What you will do:
State how many lines in these records contain the word "none", and nothing else.
▬▬▬▬▬▬
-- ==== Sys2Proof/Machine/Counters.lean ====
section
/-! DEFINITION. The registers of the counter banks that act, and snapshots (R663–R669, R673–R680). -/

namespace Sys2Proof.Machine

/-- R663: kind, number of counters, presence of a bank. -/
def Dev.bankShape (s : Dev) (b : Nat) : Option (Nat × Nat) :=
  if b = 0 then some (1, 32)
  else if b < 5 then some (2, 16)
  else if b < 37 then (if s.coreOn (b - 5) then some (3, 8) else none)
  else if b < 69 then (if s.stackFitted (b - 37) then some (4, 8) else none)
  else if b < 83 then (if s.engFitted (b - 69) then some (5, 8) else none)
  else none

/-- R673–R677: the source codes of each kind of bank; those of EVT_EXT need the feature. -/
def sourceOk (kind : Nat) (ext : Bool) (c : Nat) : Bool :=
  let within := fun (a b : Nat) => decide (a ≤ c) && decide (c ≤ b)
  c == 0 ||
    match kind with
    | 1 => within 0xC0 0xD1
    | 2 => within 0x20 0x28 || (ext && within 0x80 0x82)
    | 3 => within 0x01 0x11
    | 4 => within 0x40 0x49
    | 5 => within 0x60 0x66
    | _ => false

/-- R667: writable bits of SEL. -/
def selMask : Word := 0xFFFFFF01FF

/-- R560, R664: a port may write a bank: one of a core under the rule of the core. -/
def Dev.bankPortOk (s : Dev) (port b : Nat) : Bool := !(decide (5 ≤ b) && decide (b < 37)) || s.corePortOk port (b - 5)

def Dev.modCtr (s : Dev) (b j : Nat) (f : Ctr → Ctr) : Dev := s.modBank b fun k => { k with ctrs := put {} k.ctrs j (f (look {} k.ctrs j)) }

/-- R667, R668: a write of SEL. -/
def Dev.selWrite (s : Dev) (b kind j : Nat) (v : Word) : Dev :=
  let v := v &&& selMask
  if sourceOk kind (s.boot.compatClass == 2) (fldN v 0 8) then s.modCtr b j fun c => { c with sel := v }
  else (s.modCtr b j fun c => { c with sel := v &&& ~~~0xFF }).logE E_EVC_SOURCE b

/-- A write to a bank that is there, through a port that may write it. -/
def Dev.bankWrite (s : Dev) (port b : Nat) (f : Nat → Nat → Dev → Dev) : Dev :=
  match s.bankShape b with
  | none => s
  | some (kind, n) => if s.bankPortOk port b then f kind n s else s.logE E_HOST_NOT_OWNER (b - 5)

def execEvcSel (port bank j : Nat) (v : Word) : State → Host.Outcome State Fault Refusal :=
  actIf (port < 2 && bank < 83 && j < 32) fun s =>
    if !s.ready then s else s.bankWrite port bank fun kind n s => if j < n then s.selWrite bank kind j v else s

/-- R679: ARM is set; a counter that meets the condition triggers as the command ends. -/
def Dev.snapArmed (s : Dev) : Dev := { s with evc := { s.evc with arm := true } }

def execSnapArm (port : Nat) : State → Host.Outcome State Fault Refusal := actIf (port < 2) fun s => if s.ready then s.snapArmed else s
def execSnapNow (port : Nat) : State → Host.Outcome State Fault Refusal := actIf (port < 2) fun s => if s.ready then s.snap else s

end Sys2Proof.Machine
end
▬▬▬▬▬▬
Your solution:
5